**Your objective**: In this exercise, each record below is to be written out again exactly.

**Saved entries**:
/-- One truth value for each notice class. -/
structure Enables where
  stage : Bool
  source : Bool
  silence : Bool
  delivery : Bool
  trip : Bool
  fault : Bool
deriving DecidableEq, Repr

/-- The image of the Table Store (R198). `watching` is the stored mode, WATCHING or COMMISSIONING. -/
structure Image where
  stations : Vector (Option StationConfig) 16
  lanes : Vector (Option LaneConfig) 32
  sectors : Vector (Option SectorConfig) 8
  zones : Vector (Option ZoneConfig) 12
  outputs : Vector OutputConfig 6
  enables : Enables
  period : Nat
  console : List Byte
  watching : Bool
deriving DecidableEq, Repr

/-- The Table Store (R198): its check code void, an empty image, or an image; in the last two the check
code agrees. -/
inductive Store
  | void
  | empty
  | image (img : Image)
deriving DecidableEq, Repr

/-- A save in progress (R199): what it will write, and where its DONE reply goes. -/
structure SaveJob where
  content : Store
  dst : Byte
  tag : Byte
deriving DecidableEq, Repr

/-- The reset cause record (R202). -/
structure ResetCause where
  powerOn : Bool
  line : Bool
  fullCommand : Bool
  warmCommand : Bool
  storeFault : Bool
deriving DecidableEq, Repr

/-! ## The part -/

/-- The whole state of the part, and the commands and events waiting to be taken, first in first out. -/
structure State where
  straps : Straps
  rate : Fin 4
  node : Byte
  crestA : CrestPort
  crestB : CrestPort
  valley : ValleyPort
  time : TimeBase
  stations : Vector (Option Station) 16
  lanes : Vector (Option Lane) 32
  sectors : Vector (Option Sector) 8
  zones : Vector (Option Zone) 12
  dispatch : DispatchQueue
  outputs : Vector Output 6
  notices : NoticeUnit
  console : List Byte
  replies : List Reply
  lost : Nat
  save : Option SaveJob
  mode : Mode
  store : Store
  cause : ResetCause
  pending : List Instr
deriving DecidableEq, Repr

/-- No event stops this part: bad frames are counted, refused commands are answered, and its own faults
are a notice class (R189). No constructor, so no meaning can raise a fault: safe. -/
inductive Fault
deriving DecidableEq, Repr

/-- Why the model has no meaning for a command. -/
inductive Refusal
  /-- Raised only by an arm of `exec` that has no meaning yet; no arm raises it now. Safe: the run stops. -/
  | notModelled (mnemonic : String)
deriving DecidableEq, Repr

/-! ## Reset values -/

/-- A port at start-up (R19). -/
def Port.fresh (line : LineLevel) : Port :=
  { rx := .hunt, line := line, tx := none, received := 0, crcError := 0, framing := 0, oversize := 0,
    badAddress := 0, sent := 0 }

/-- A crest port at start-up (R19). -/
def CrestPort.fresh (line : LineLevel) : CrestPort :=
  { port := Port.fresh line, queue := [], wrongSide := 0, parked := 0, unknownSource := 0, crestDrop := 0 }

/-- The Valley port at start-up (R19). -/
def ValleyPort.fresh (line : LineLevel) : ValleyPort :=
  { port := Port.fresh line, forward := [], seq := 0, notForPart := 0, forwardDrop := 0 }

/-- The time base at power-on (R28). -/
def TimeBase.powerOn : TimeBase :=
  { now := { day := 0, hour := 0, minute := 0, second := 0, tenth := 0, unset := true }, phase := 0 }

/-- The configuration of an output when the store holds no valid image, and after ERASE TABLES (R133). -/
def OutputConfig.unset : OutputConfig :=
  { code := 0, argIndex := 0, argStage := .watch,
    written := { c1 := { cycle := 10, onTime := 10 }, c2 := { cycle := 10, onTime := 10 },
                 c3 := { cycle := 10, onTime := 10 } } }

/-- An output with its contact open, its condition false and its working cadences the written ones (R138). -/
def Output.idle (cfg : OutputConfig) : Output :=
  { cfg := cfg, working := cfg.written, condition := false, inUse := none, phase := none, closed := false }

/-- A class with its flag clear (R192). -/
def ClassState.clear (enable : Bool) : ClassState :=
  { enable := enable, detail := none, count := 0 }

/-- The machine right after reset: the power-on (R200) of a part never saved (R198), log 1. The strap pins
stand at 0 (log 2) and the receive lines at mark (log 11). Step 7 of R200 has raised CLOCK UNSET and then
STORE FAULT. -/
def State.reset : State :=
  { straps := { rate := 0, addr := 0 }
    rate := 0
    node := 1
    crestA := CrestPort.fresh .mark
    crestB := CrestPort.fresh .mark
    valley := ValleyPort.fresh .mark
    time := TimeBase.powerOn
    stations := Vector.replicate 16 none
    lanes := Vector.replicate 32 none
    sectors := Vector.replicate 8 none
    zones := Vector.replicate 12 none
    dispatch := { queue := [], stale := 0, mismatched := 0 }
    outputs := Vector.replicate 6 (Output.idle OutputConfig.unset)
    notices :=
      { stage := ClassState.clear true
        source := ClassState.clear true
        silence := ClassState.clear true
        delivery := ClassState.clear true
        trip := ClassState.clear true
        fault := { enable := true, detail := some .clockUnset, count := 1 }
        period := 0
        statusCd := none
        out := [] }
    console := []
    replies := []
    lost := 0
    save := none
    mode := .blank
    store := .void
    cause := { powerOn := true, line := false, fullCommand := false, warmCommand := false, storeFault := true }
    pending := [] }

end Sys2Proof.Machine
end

**Answer to this task**:
/-- One truth value for each notice class. -/
structure Enables where
  stage : Bool
  source : Bool
  silence : Bool
  delivery : Bool
  trip : Bool
  fault : Bool
deriving DecidableEq, Repr

/-- The image of the Table Store (R198). `watching` is the stored mode, WATCHING or COMMISSIONING. -/
structure Image where
  stations : Vector (Option StationConfig) 16
  lanes : Vector (Option LaneConfig) 32
  sectors : Vector (Option SectorConfig) 8
  zones : Vector (Option ZoneConfig) 12
  outputs : Vector OutputConfig 6
  enables : Enables
  period : Nat
  console : List Byte
  watching : Bool
deriving DecidableEq, Repr

/-- The Table Store (R198): its check code void, an empty image, or an image; in the last two the check
code agrees. -/
inductive Store
  | void
  | empty
  | image (img : Image)
deriving DecidableEq, Repr

/-- A save in progress (R199): what it will write, and where its DONE reply goes. -/
structure SaveJob where
  content : Store
  dst : Byte
  tag : Byte
deriving DecidableEq, Repr

/-- The reset cause record (R202). -/
structure ResetCause where
  powerOn : Bool
  line : Bool
  fullCommand : Bool
  warmCommand : Bool
  storeFault : Bool
deriving DecidableEq, Repr

/-! ## The part -/

/-- The whole state of the part, and the commands and events waiting to be taken, first in first out. -/
structure State where
  straps : Straps
  rate : Fin 4
  node : Byte
  crestA : CrestPort
  crestB : CrestPort
  valley : ValleyPort
  time : TimeBase
  stations : Vector (Option Station) 16
  lanes : Vector (Option Lane) 32
  sectors : Vector (Option Sector) 8
  zones : Vector (Option Zone) 12
  dispatch : DispatchQueue
  outputs : Vector Output 6
  notices : NoticeUnit
  console : List Byte
  replies : List Reply
  lost : Nat
  save : Option SaveJob
  mode : Mode
  store : Store
  cause : ResetCause
  pending : List Instr
deriving DecidableEq, Repr

/-- No event stops this part: bad frames are counted, refused commands are answered, and its own faults
are a notice class (R189). No constructor, so no meaning can raise a fault: safe. -/
inductive Fault
deriving DecidableEq, Repr

/-- Why the model has no meaning for a command. -/
inductive Refusal
  /-- Raised only by an arm of `exec` that has no meaning yet; no arm raises it now. Safe: the run stops. -/
  | notModelled (mnemonic : String)
deriving DecidableEq, Repr

/-! ## Reset values -/

/-- A port at start-up (R19). -/
def Port.fresh (line : LineLevel) : Port :=
  { rx := .hunt, line := line, tx := none, received := 0, crcError := 0, framing := 0, oversize := 0,
    badAddress := 0, sent := 0 }

/-- A crest port at start-up (R19). -/
def CrestPort.fresh (line : LineLevel) : CrestPort :=
  { port := Port.fresh line, queue := [], wrongSide := 0, parked := 0, unknownSource := 0, crestDrop := 0 }

/-- The Valley port at start-up (R19). -/
def ValleyPort.fresh (line : LineLevel) : ValleyPort :=
  { port := Port.fresh line, forward := [], seq := 0, notForPart := 0, forwardDrop := 0 }

/-- The time base at power-on (R28). -/
def TimeBase.powerOn : TimeBase :=
  { now := { day := 0, hour := 0, minute := 0, second := 0, tenth := 0, unset := true }, phase := 0 }

/-- The configuration of an output when the store holds no valid image, and after ERASE TABLES (R133). -/
def OutputConfig.unset : OutputConfig :=
  { code := 0, argIndex := 0, argStage := .watch,
    written := { c1 := { cycle := 10, onTime := 10 }, c2 := { cycle := 10, onTime := 10 },
                 c3 := { cycle := 10, onTime := 10 } } }

/-- An output with its contact open, its condition false and its working cadences the written ones (R138). -/
def Output.idle (cfg : OutputConfig) : Output :=
  { cfg := cfg, working := cfg.written, condition := false, inUse := none, phase := none, closed := false }

/-- A class with its flag clear (R192). -/
def ClassState.clear (enable : Bool) : ClassState :=
  { enable := enable, detail := none, count := 0 }

/-- The machine right after reset: the power-on (R200) of a part never saved (R198), log 1. The strap pins
stand at 0 (log 2) and the receive lines at mark (log 11). Step 7 of R200 has raised CLOCK UNSET and then
STORE FAULT. -/
def State.reset : State :=
  { straps := { rate := 0, addr := 0 }
    rate := 0
    node := 1
    crestA := CrestPort.fresh .mark
    crestB := CrestPort.fresh .mark
    valley := ValleyPort.fresh .mark
    time := TimeBase.powerOn
    stations := Vector.replicate 16 none
    lanes := Vector.replicate 32 none
    sectors := Vector.replicate 8 none
    zones := Vector.replicate 12 none
    dispatch := { queue := [], stale := 0, mismatched := 0 }
    outputs := Vector.replicate 6 (Output.idle OutputConfig.unset)
    notices :=
      { stage := ClassState.clear true
        source := ClassState.clear true
        silence := ClassState.clear true
        delivery := ClassState.clear true
        trip := ClassState.clear true
        fault := { enable := true, detail := some .clockUnset, count := 1 }
        period := 0
        statusCd := none
        out := [] }
    console := []
    replies := []
    lost := 0
    save := none
    mode := .blank
    store := .void
    cause := { powerOn := true, line := false, fullCommand := false, warmCommand := false, storeFault := true }
    pending := [] }

end Sys2Proof.Machine
end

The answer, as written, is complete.